/-- The words of a run from word `n` on, up to its trailer. The slots of a trailer that is itself an ILLEGAL_OP still name what they
name (R22). -/
def fetchFrom (s : State) (g : Group) (launched idx n : Nat) (fuel : Nat) : Fetched × State :=
  match fuel with
  | 0 => (.ends [formFail 24 2 .runForm], s)
  | f + 1 =>
    if g.lwords ≤ idx + n then (.ends [formFail n 2 .runForm], s)
    else
      match fetchLane s g launched (idx + n) with
      | (.error .page, s) => ({ Fetched.ends [] with waits := true }, s)
      | (.error (.fault c), s) =>
        let (r, s) := fetchFrom s g launched idx (n + 1) f
        (r.fail { index := n, rank := 0, code := c, lanes := 0, addr := g.lcb.toNat + 12 * (idx + n) }, s)
      | (.ok b, s) =>
        if isTrailer b then
          let bad := match decodeTrailer b with | .error _ => [formFail n 1 .illegalOp] | .ok _ => []
          ({ Fetched.ends bad with tr := some (n, trailerFields b) }, s)
        else
          let (r, s) := fetchFrom s g launched idx (n + 1) f
          match decodeLane b with
          | .error _ => (r.fail (formFail n 1 .illegalOp), s)
          | .ok i => (r.add n i, s)

/-- The words of a run (R22): an index of 2^17 or more fails at word 0. [DEDUCED, log entries 40 and 41] -/
def fetchRun (s : State) (g : Group) (launched idx : Nat) : Fetched × State :=
  if 2 ^ 17 ≤ idx then (.ends [formFail 0 2 .runForm], s)
  else fetchFrom s g launched idx 0 25

/-- Registers that a run's variable-latency words write and its trailer does not name, bounds of direct fields, and the load
flag (R21, R22, R89, R123). [DEDUCED, log entry 41] -/
def formFails (g : Group) (needL : Bool) (f : Fetched) : List FetchFail :=
  let unnamed := match f.tr with
    | none => []
    | some (_, t) => f.words.filterMap (fun w =>
        if (variableDests w.2).all (fun r => t.regs.any (fun x => x.toNat == r)) then none
        else some (formFail w.1 2 .runForm))
  let token := match f.tr with
    | some (n, t) => if 9 ≤ t.tok.toNat then [formFail n 2 .runForm] else []
    | none => []
  let loads := match if needL then f.words.find? (fun w => loadBearing w.2) else none with
    | some w => [formFail w.1 2 .runForm]
    | none => []
  let out := fun (n : Nat) => decide (g.alloc ≤ n)
  let bounds := f.words.filterMap (fun w =>
    if (directRegs w.2).any out then some { index := w.1, rank := 3, code := .regBounds, lanes := g.k0, addr := 0 : FetchFail } else none)
  let named := match f.tr with
    | some (n, t) => if t.regs.any (fun x => out x.toNat) then
        [{ index := n, rank := 3, code := .regBounds, lanes := g.k0, addr := 0 : FetchFail }] else []
    | none => []
  f.fails ++ unnamed ++ token ++ loads ++ bounds ++ named

/-- The failure that is reported: the lowest index, then side A, then the rank (R22). [DEDUCED, log entry 41] -/
def worstFail (l : List (Nat × FetchFail)) : Option (Nat × FetchFail) :=
  leastBy (fun x => [x.2.index, x.1, x.2.rank]) l

/-- The code of a fetched run that has passed. -/
def Fetched.code (f : Fetched) : Code1 :=
  { words := f.words.map (fun w => w.2), tr := match f.tr with | some (_, t) => t | none => { tok := 8, regs := [], masks := [] } }

/-- Raises what the fetch of a run or a pair has found (R22, R467). -/
def raiseFetch (s : State) (g : Group) (seq idx side : Nat) (x : FetchFail) : State :=
  raise s g.gid { code := x.code, src := .fetch seq, pc := g.pc, lane := true, run := idx, word := x.index, side := side, lmask := x.lanes
                  faddr := BitVec.ofNat 64 x.addr, gtime := s.timeOf g, imm := 0, isBrk := false, prog := 0, level := 0 }

/-- The run of a group that came back parked and is to be fetched in this cycle (R298). -/
def refetchDue (s : State) (g : Group) : Option Run := g.runs.find? (fun r => r.again && r.sides.all (fun d => decide (d.next ≤ s.cycle)))

/-- A restored parked run is fetched again from its index with the checks of R22, and goes on with what was fetched; a failure is raised at
its word, and a fetch that awaits its page is made again (R298, R467). [DEDUCED, log entry 62] -/
def refetch (s : State) (g : Group) (r : Run) : State :=
  let at_ := ((s.grid? g.grid).map (·.launchedAt)).getD 0
  let (l, s) := (r.sides.filter (fun d => !d.issued)).foldl (fun (a : List (Side × Fetched) × State) d =>
    let (f, s) := fetchRun a.2 g at_ d.idx
    (a.1 ++ [(d, f)], s)) ([], s)
  let later := s.modGroup g.gid (·.modRun r.seq (fun r => { r with sides := r.sides.map (fun d => { d with next := s.cycle + 1 }) }))
  let fails := l.flatMap (fun x => (formFails g (!r.pair && !r.lb) x.2).map (fun y => (x.1.side, y)))
  if l.any (fun x => x.2.waits) then later
  else
    match worstFail fails with
    | some (side, x) => raiseFetch later g r.seq (((r.side? side).map (·.idx)).getD 0) side x
    | none =>
      let put := fun (d : Side) => match l.find? (fun x => x.1.side == d.side) with
        | some (_, f) => { d with words := f.code.words, tr := f.code.tr }
        | none => d
      let s := s.modGroup g.gid (·.modRun r.seq (fun r => { r with again := false, sides := r.sides.map put }))
      r.sides.foldl (fun s d => consumeTrailer s g.gid r.seq d.side) s

/-- RUN_FETCH (R22, R286, R298): the head entry of a group's run queue, or a restored parked run, is fetched and checked; a fetch that awaits
a host page is made again later (R182). -/
def execRunFetch (gid : Nat) (s : State) : Host.Outcome State Fault Refusal :=
  .next (
    match s.group? gid with
    | none => s
    | some g =>
      match refetchDue s g, g.queue with
      | some r, _ => refetch s g r
      | none, [] => s
      | none, e :: _ =>
        if e.code.isSome then s
        else
          let at_ := ((s.grid? g.grid).map (·.launchedAt)).getD 0
          let (a, s) := fetchRun s g at_ e.idxA
          let (b, s) := if e.pair then fetchRun s g at_ e.idxB else (.ends [], s)
          let (t, again) := s.later
          let fails := (formFails g (!e.pair && !e.lb) a).map (fun x => (0, x)) ++
            (if e.pair then (formFails g false b).map (fun x => (1, x)) else [])
          if a.waits || b.waits then
            again.modGroup gid (fun g => { g with queue := mapIf g.queue (·.seq == e.seq) (fun e => { e with readyAt := max t (s.gtc + 1) }) })
          else match worstFail fails with
          | some (side, x) => raiseFetch s g e.seq (if side = 0 then e.idxA else e.idxB) side x
          | none =>
            s.modGroup gid (fun g => { g with queue := mapIf g.queue (·.seq == e.seq) (fun e =>
              { e with code := some (if e.pair then [a.code, b.code] else [a.code]) }) }))
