-- ==== Sys2Proof/Machine/Dispatcher.lean ====
section
/-! DEFINITION. The dispatcher: fitting, placement, back-fill, pre-emption, saving and restoring teams, the answers of the
host, and deferred `qpush` packets (R12 to R18, R128, R250 to R252, R255, R284, R296 to R298, R323, R326, R356, R365 to R368, R372,
R374 to R376, R413, R418, R466, R468). -/

namespace Sys2Proof.Machine

/-! Fitting (R366). -/

/-- What a team needs on a core, in its cluster and in the save area. -/
structure Needs where
  mrf : Nat
  gran : Nat
  bars : Nat
  groups : Nat
  acc : Nat
  views : Nat
  ffa : Bool
  task : Bool
  /-- Units of the save area, 0 for a team that already holds its room. -/
  units : Nat
  /-- Reservation-table entries of a saved team, and those of them of classes other than 0 (R252). -/
  reqs : Nat
  others : Nat
  cls : Nat

/-- What a new team of a grid needs (R366). -/
def needsOf (d : Grid) : Needs :=
  let n := d.prod.count + d.cons.count
  { mrf := mrfBytes d, gran := granules d, bars := d.bars, groups := n, acc := d.accum
    views := if d.task then n * (d.vtiles.filter (·.valid)).length else 0
    ffa := d.ffa, task := d.task, units := roomUnits d, reqs := 0, others := 0, cls := d.prio }

/-- The teams that hold resources of a core. -/
def teamsOn (s : State) (core : Nat) : List Team := s.teams.filter (fun t => t.core == core && t.savedAt.isNone)

/-- The groups that hold resources of a core: the resident ones, and those at their save point in a team still being saved. -/
def groupsHeld (s : State) (core : Nat) : List Group := groupsOn s core ++ (teamsOn s core).flatMap (fun t => t.saved)

/-- Granules of a team. -/
def Team.granules (s : State) (t : Team) : Nat := match s.grid? t.grid with | some d => Machine.granules d | none => 0

/-- The lowest base of free contiguous granules (R194). -/
def granuleBase (s : State) (core n : Nat) : Option Nat :=
  let ts := teamsOn s core
  (List.range 129).find? (fun b => decide (b + n ≤ 128) &&
    ts.all (fun t => decide (b + n ≤ t.granule) || decide (t.granule + t.granules s ≤ b)))

/-- Free slots of a core, ascending (R10). [DESIGN CHOICE, log entry 44] -/
def freeSlots (s : State) (core : Nat) : List Nat :=
  (List.range 48).filter (fun n => !(groupsHeld s core).any (fun g => g.slot == n))

/-- Free accumulator slots of a cluster (R229). -/
def accFree (s : State) (cl : Nat) : Nat := 256 - (((List.range 4).flatMap (fun i => teamsOn s (4 * cl + i))).map (fun t => t.nslots)).foldl (· + ·) 0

● ● ● ●

§ **TASK GOAL**
Within the listing above, copy each line that has the string "those".

§ **COMPLETED TASK**
  /-- Reservation-table entries of a saved team, and those of them of classes other than 0 (R252). -/
/-- The groups that hold resources of a core: the resident ones, and those at their save point in a team still being saved. -/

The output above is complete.